TASK -> With both ends included, repeat exactly the lines of the entries below from the one containing "theorem exec_opFcle (e" down to the one containing "exec (.opJmp e", and no others.

INFORMATION PROVIDED ->

@[simp] theorem exec_opDsqrt (e : Fin 16) (s : State) :
    exec (.opDsqrt e) s = .next (Lintis.run e (enc 0x5E 0 0) (un2 f64.sqrt) s) := rfl

@[simp] theorem exec_opDrint (e : Fin 16) (s : State) :
    exec (.opDrint e) s = .next (Lintis.run e (enc 0x5F 0 0) (un2 f64.rint) s) := rfl

@[simp] theorem exec_opIceq (e : Fin 16) (s : State) :
    exec (.opIceq e) s = .next (Lintis.run e (enc 0x60 0 0) (cmp fun x y => decide (x = y)) s) := rfl

@[simp] theorem exec_opIclt (e : Fin 16) (s : State) :
    exec (.opIclt e) s = .next (Lintis.run e (enc 0x61 0 0) (cmp fun x y => decide (i32 x < i32 y)) s) := rfl

@[simp] theorem exec_opIcle (e : Fin 16) (s : State) :
    exec (.opIcle e) s = .next (Lintis.run e (enc 0x62 0 0) (cmp fun x y => decide (i32 x ≤ i32 y)) s) := rfl

@[simp] theorem exec_opUclt (e : Fin 16) (s : State) :
    exec (.opUclt e) s = .next (Lintis.run e (enc 0x63 0 0) (cmp fun x y => decide (x < y)) s) := rfl

@[simp] theorem exec_opUcle (e : Fin 16) (s : State) :
    exec (.opUcle e) s = .next (Lintis.run e (enc 0x64 0 0) (cmp fun x y => decide (x ≤ y)) s) := rfl

@[simp] theorem exec_opLceq (e : Fin 16) (s : State) :
    exec (.opLceq e) s = .next (Lintis.run e (enc 0x65 0 0) (cmp2 fun x y => decide (x = y)) s) := rfl

@[simp] theorem exec_opLclt (e : Fin 16) (s : State) :
    exec (.opLclt e) s = .next (Lintis.run e (enc 0x66 0 0) (cmp2 fun x y => decide (i64 x < i64 y)) s) := rfl

@[simp] theorem exec_opLcle (e : Fin 16) (s : State) :
    exec (.opLcle e) s = .next (Lintis.run e (enc 0x67 0 0) (cmp2 fun x y => decide (i64 x ≤ i64 y)) s) := rfl

@[simp] theorem exec_opFceq (e : Fin 16) (s : State) :
    exec (.opFceq e) s = .next (Lintis.run e (enc 0x68 0 0) (cmp f32.eq) s) := rfl

@[simp] theorem exec_opFclt (e : Fin 16) (s : State) :
    exec (.opFclt e) s = .next (Lintis.run e (enc 0x69 0 0) (cmp f32.lt) s) := rfl

@[simp] theorem exec_opFcle (e : Fin 16) (s : State) :
    exec (.opFcle e) s = .next (Lintis.run e (enc 0x6A 0 0) (cmp f32.le) s) := rfl

@[simp] theorem exec_opDceq (e : Fin 16) (s : State) :
    exec (.opDceq e) s = .next (Lintis.run e (enc 0x6B 0 0) (cmp2 f64.eq) s) := rfl

@[simp] theorem exec_opDclt (e : Fin 16) (s : State) :
    exec (.opDclt e) s = .next (Lintis.run e (enc 0x6C 0 0) (cmp2 f64.lt) s) := rfl

@[simp] theorem exec_opDcle (e : Fin 16) (s : State) :
    exec (.opDcle e) s = .next (Lintis.run e (enc 0x6D 0 0) (cmp2 f64.le) s) := rfl

@[simp] theorem exec_opEqz (e : Fin 16) (s : State) :
    exec (.opEqz e) s = .next (Lintis.run e (enc 0x6E 0 0) (un fun x => Bits.b2n (decide (x = 0))) s) := rfl

@[simp] theorem exec_opLeqz (e : Fin 16) (s : State) :
    exec (.opLeqz e) s = .next (Lintis.run e (enc 0x6F 0 0) (narrow fun x => Bits.b2n (decide (x = 0))) s) := rfl

@[simp] theorem exec_opJmp (e : Fin 16) (j : BitVec 16) (s : State) :
    exec (.opJmp e j) s = .next (Lintis.run e (enc 0x70 2 j.toNat) (fun s t c => jump (branchTo c j.toNat) s t c) s) := rfl

@[simp] theorem exec_opJmpl (e : Fin 16) (k : BitVec 32) (s : State) :
    exec (.opJmpl e k) s = .next (Lintis.run e (enc 0x71 4 k.toNat) (jump k.toNat) s) := rfl

@[simp] theorem exec_opBz (e : Fin 16) (j : BitVec 16) (s : State) :
    exec (.opBz e j) s = .next (Lintis.run e (enc 0x72 2 j.toNat) (branch true j.toNat) s) := rfl

@[simp] theorem exec_opBnz (e : Fin 16) (j : BitVec 16) (s : State) :
    exec (.opBnz e j) s = .next (Lintis.run e (enc 0x73 2 j.toNat) (branch false j.toNat) s) := rfl

@[simp] theorem exec_opCall (e : Fin 16) (k : BitVec 32) (s : State) :
    exec (.opCall e k) s = .next (Lintis.run e (enc 0x74 4 k.toNat) (call k.toNat) s) := rfl

@[simp] theorem exec_opRet (e : Fin 16) (s : State) : exec (.opRet e) s = .next (Lintis.run e (enc 0x75 0 0) ret s) := rfl

@[simp] theorem exec_opCallx (e : Fin 16) (s : State) :
    exec (.opCallx e) s = .next (Lintis.run e (enc 0x76 0 0) callX s) := rfl

@[simp] theorem exec_opJtab (e : Fin 16) (w : BitVec 32) (s : State) :
    exec (.opJtab e w) s = .next (Lintis.run e (enc 0x77 4 w.toNat) (jumpTable w.toNat) s) := rfl

@[simp] theorem exec_opI2l (e : Fin 16) (s : State) :
    exec (.opI2l e) s = .next (Lintis.run e (enc 0x80 0 0) (widen fun x => w64 (i32 x)) s) := rfl

@[simp] theorem exec_opU2l (e : Fin 16) (s : State) :
    exec (.opU2l e) s = .next (Lintis.run e (enc 0x81 0 0) (widen fun x => x) s) := rfl

@[simp] theorem exec_opL2i (e : Fin 16) (s : State) :
    exec (.opL2i e) s = .next (Lintis.run e (enc 0x82 0 0) (narrow fun x => x) s) := rfl

@[simp] theorem exec_opI2f (e : Fin 16) (s : State) :
    exec (.opI2f e) s = .next (Lintis.run e (enc 0x83 0 0) (un fun x => f32.ofInt (i32 x)) s) := rfl

@[simp] theorem exec_opU2f (e : Fin 16) (s : State) :
    exec (.opU2f e) s = .next (Lintis.run e (enc 0x84 0 0) (un fun x => f32.ofInt x) s) := rfl

@[simp] theorem exec_opL2f (e : Fin 16) (s : State) :
    exec (.opL2f e) s = .next (Lintis.run e (enc 0x85 0 0) (narrow fun x => f32.ofInt (i64 x)) s) := rfl

@[simp] theorem exec_opI2d (e : Fin 16) (s : State) :
    exec (.opI2d e) s = .next (Lintis.run e (enc 0x86 0 0) (widen fun x => f64.ofInt (i32 x)) s) := rfl

@[simp] theorem exec_opU2d (e : Fin 16) (s : State) :
    exec (.opU2d e) s = .next (Lintis.run e (enc 0x87 0 0) (widen fun x => f64.ofInt x) s) := rfl

@[simp] theorem exec_opL2d (e : Fin 16) (s : State) :
    exec (.opL2d e) s = .next (Lintis.run e (enc 0x88 0 0) (un2 fun x => f64.ofInt (i64 x)) s) := rfl

@[simp] theorem exec_opF2i (e : Fin 16) (s : State) :
    exec (.opF2i e) s = .next (Lintis.run e (enc 0x89 0 0) (un fun x => w32 (toInt f32 (-(2 ^ 31)) (2 ^ 31 - 1) x)) s) := rfl

@[simp] theorem exec_opF2l (e : Fin 16) (s : State) :
    exec (.opF2l e) s = .next (Lintis.run e (enc 0x8A 0 0) (widen fun x => w64 (toInt f32 (-(2 ^ 63)) (2 ^ 63 - 1) x)) s) :=
      rfl

@[simp] theorem exec_opD2i (e : Fin 16) (s : State) :
    exec (.opD2i e) s = .next (Lintis.run e (enc 0x8B 0 0) (narrow fun x => w32 (toInt f64 (-(2 ^ 31)) (2 ^ 31 - 1) x)) s) :=
      rfl

@[simp] theorem exec_opD2u (e : Fin 16) (s : State) :
    exec (.opD2u e) s = .next (Lintis.run e (enc 0x8C 0 0) (narrow fun x => w32 (toInt f64 0 (2 ^ 32 - 1) x)) s) := rfl

@[simp] theorem exec_opD2l (e : Fin 16) (s : State) :
    exec (.opD2l e) s = .next (Lintis.run e (enc 0x8D 0 0) (un2 fun x => w64 (toInt f64 (-(2 ^ 63)) (2 ^ 63 - 1) x)) s) := rfl

@[simp] theorem exec_opF2d (e : Fin 16) (s : State) :
    exec (.opF2d e) s = .next (Lintis.run e (enc 0x8E 0 0) (widen fun x => Fmt.conv f32 f64 x) s) := rfl

@[simp] theorem exec_opD2f (e : Fin 16) (s : State) :
    exec (.opD2f e) s = .next (Lintis.run e (enc 0x8F 0 0) (narrow fun x => Fmt.conv f64 f32 x) s) := rfl

@[simp] theorem exec_opSel (e : Fin 16) (s : State) :
    exec (.opSel e) s = .next (Lintis.run e (enc 0x90 0 0) (pureOp 3 fun l => [if l.getD 0 0 ≠ 0 then l.getD 2 0 else l.getD
      1 0]) s) := rfl

@[simp] theorem exec_opLimit (e : Fin 16) (s : State) :
    exec (.opLimit e) s = .next (Lintis.run e (enc 0x91 0 0) (pureOp 3 fun l => [w32 (min (max (i32 (l.getD 2 0)) (i32
      (l.getD 1 0))) (i32 (l.getD 0 0)))]) s) := rfl

@[simp] theorem exec_opBound (e : Fin 16) (s : State) :
    exec (.opBound e) s = .next (Lintis.run e (enc 0x92 0 0) (stackOp 3 fun l => if i32 (l.getD 1 0) ≤ i32 (l.getD 2 0) ∧ i32
      (l.getD 2 0) ≤ i32 (l.getD 0 0) then .ok [l.getD 2 0] else .error 0x07) s) := rfl

@[simp] theorem exec_opMove (e : Fin 16) (s : State) : exec (.opMove e) s = .next (Lintis.run e (enc 0x93 0 0) move s) := rfl

@[simp] theorem exec_opFill (e : Fin 16) (s : State) : exec (.opFill e) s = .next (Lintis.run e (enc 0x94 0 0) fill s) := rfl

@[simp] theorem exec_opLdbit (e : Fin 16) (a : BitVec 32) (b : BitVec 8) (s : State) :
    exec (.opLdbit e a b) s = .next (Lintis.run e (enc 0x95 5 (a.toNat + b.toNat * 2 ^ 32)) (load 1 (fun v => [(v >>>
      b.toNat) % 2]) a.toNat) s) := rfl

@[simp] theorem exec_opStbit (e : Fin 16) (a : BitVec 32) (b : BitVec 8) (s : State) :
    exec (.opStbit e a b) s = .next (Lintis.run e (enc 0x96 5 (a.toNat + b.toNat * 2 ^ 32)) (setBitAt a.toNat b.toNat) s) :=
      rfl

@[simp] theorem exec_netSystem (c : Cmd) (s : State) : exec (.netSystem c) s = .next (Cmds.netSystem c s) := rfl

@[simp] theorem exec_netNodes (c : Cmd) (s : State) : exec (.netNodes c) s = .next (Cmds.netNodes c s) := rfl

@[simp] theorem exec_netSlots (c : Cmd) (s : State) : exec (.netSlots c) s = .next (Cmds.netSlots c s) := rfl

@[simp] theorem exec_netPubs (c : Cmd) (s : State) : exec (.netPubs c) s = .next (Cmds.netPubs c s) := rfl

@[simp] theorem exec_netLocal (c : Cmd) (s : State) : exec (.netLocal c) s = .next (Cmds.netLocal c s) := rfl

@[simp] theorem exec_netSend (c : Cmd) (load : Option (List (BitVec 8))) (s : State) :
    exec (.netSend c load) s = .next (Cmds.netSend c load s) := rfl

@[simp] theorem exec_netPortStatus (c : Cmd) (s : State) : exec (.netPortStatus c) s = .next (Cmds.netPortStatus c s) := rfl

@[simp] theorem exec_netNodeMap (c : Cmd) (s : State) : exec (.netNodeMap c) s = .next (Cmds.netNodeMap c s) := rfl

@[simp] theorem exec_networkCycle (s : State) : exec (.networkCycle) s = .next (Net.networkCycle s) := rfl

@[simp] theorem exec_staticSlotSend (slot : Fin 1024) (s : State) :
    exec (.staticSlotSend slot) s = .next (Net.staticSlotSend slot.val s) := rfl

@[simp] theorem exec_dynamicFrameSend (mini : Fin 4096) (chB : Bool) (s : State) :
    exec (.dynamicFrameSend mini chB) s = .next (Net.dynamicFrameSend mini.val chB s) := rfl

@[simp] theorem exec_benandFrameRx (chB : Bool) (rx : RxFrame) (s : State) :
    exec (.benandFrameRx chB rx) s = .next (Net.frameRx chB rx s) := rfl

@[simp] theorem exec_pierStartDelimiter (pierB : Bool) (port : Fin 9) (hdr : List (BitVec 8)) (t : Instant) (s : State) :
    exec (.pierStartDelimiter pierB port hdr t) s = .next (Pier.startDelimiter pierB port.val hdr t s) := rfl

@[simp] theorem exec_slotEndCut (pierB : Bool) (port : Fin 9) (t : Instant) (s : State) :
    exec (.slotEndCut pierB port t) s = .next (Pier.slotEndCut pierB port.val t s) := rfl

@[simp] theorem exec_probeReq (pierB : Bool) (port : Fin 8) (t : Instant) (s : State) :
    exec (.probeReq pierB port t) s = .next (Pier.probeReq pierB port.val t s) := rfl

@[simp] theorem exec_probeReqRx (pierB : Bool) (port : Fin 8) (source : BitVec 16) (t : Instant) (s : State) :
    exec (.probeReqRx pierB port source t) s = .next (Pier.probeReqRx pierB port.val source.toNat t s) := rfl

@[simp] theorem exec_probeRsp (pierB : Bool) (port : Fin 8) (source : BitVec 16) (turn : BitVec 32) (t : Instant) (s : State)
      :
    exec (.probeRsp pierB port source turn t) s = .next (Pier.probeRsp pierB port.val source.toNat turn.toNat t s) := rfl

@[simp] theorem exec_netPortDown (pierB : Bool) (port : Fin 8) (cause : PortDown) (s : State) :
    exec (.netPortDown pierB port cause) s = .next (Pier.portDown pierB port.val cause s) := rfl

@[simp] theorem exec_coldstartOffer (s : State) : exec (.coldstartOffer) s = .next (Net.coldstartOffer s) := rfl

@[simp] theorem exec_netColdstartFail (s : State) : exec (.netColdstartFail) s = .next (Net.coldstartFail s) := rfl

@[simp] theorem exec_coldstartLockRelease (pierB : Bool) (t : Instant) (s : State) :
    exec (.coldstartLockRelease pierB t) s = .next (Pier.lockRelease pierB t s) := rfl

@[simp] theorem exec_pairSwap (c : Cmd) (s : State) : exec (.pairSwap c) s = .next (Cmds.pairSwap c s) := rfl

@[simp] theorem exec_dieRetry (c : Cmd) (s : State) : exec (.dieRetry c) s = .next (Cmds.dieRetry c s) := rfl

@[simp] theorem exec_diagInject (die : Die) (value : BitVec 32) (s : State) :
    exec (.diagInject die value) s = .next (Setup.injectAt (Pair.dieOf die) value.toNat s) := rfl

@[simp] theorem exec_valveCfg (c : Cmd) (s : State) : exec (.valveCfg c) s = .next (Cmds.valveCfg c s) := rfl

@[simp] theorem exec_pwmCfg (c : Cmd) (s : State) : exec (.pwmCfg c) s = .next (Cmds.pwmCfg c s) := rfl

RESPONSE TO THIS TASK ->
@[simp] theorem exec_opFcle (e : Fin 16) (s : State) :
    exec (.opFcle e) s = .next (Lintis.run e (enc 0x6A 0 0) (cmp f32.le) s) := rfl

@[simp] theorem exec_opDceq (e : Fin 16) (s : State) :
    exec (.opDceq e) s = .next (Lintis.run e (enc 0x6B 0 0) (cmp2 f64.eq) s) := rfl

@[simp] theorem exec_opDclt (e : Fin 16) (s : State) :
    exec (.opDclt e) s = .next (Lintis.run e (enc 0x6C 0 0) (cmp2 f64.lt) s) := rfl

@[simp] theorem exec_opDcle (e : Fin 16) (s : State) :
    exec (.opDcle e) s = .next (Lintis.run e (enc 0x6D 0 0) (cmp2 f64.le) s) := rfl

@[simp] theorem exec_opEqz (e : Fin 16) (s : State) :
    exec (.opEqz e) s = .next (Lintis.run e (enc 0x6E 0 0) (un fun x => Bits.b2n (decide (x = 0))) s) := rfl

@[simp] theorem exec_opLeqz (e : Fin 16) (s : State) :
    exec (.opLeqz e) s = .next (Lintis.run e (enc 0x6F 0 0) (narrow fun x => Bits.b2n (decide (x = 0))) s) := rfl

@[simp] theorem exec_opJmp (e : Fin 16) (j : BitVec 16) (s : State) :
    exec (.opJmp e j) s = .next (Lintis.run e (enc 0x70 2 j.toNat) (fun s t c => jump (branchTo c j.toNat) s t c) s) := rfl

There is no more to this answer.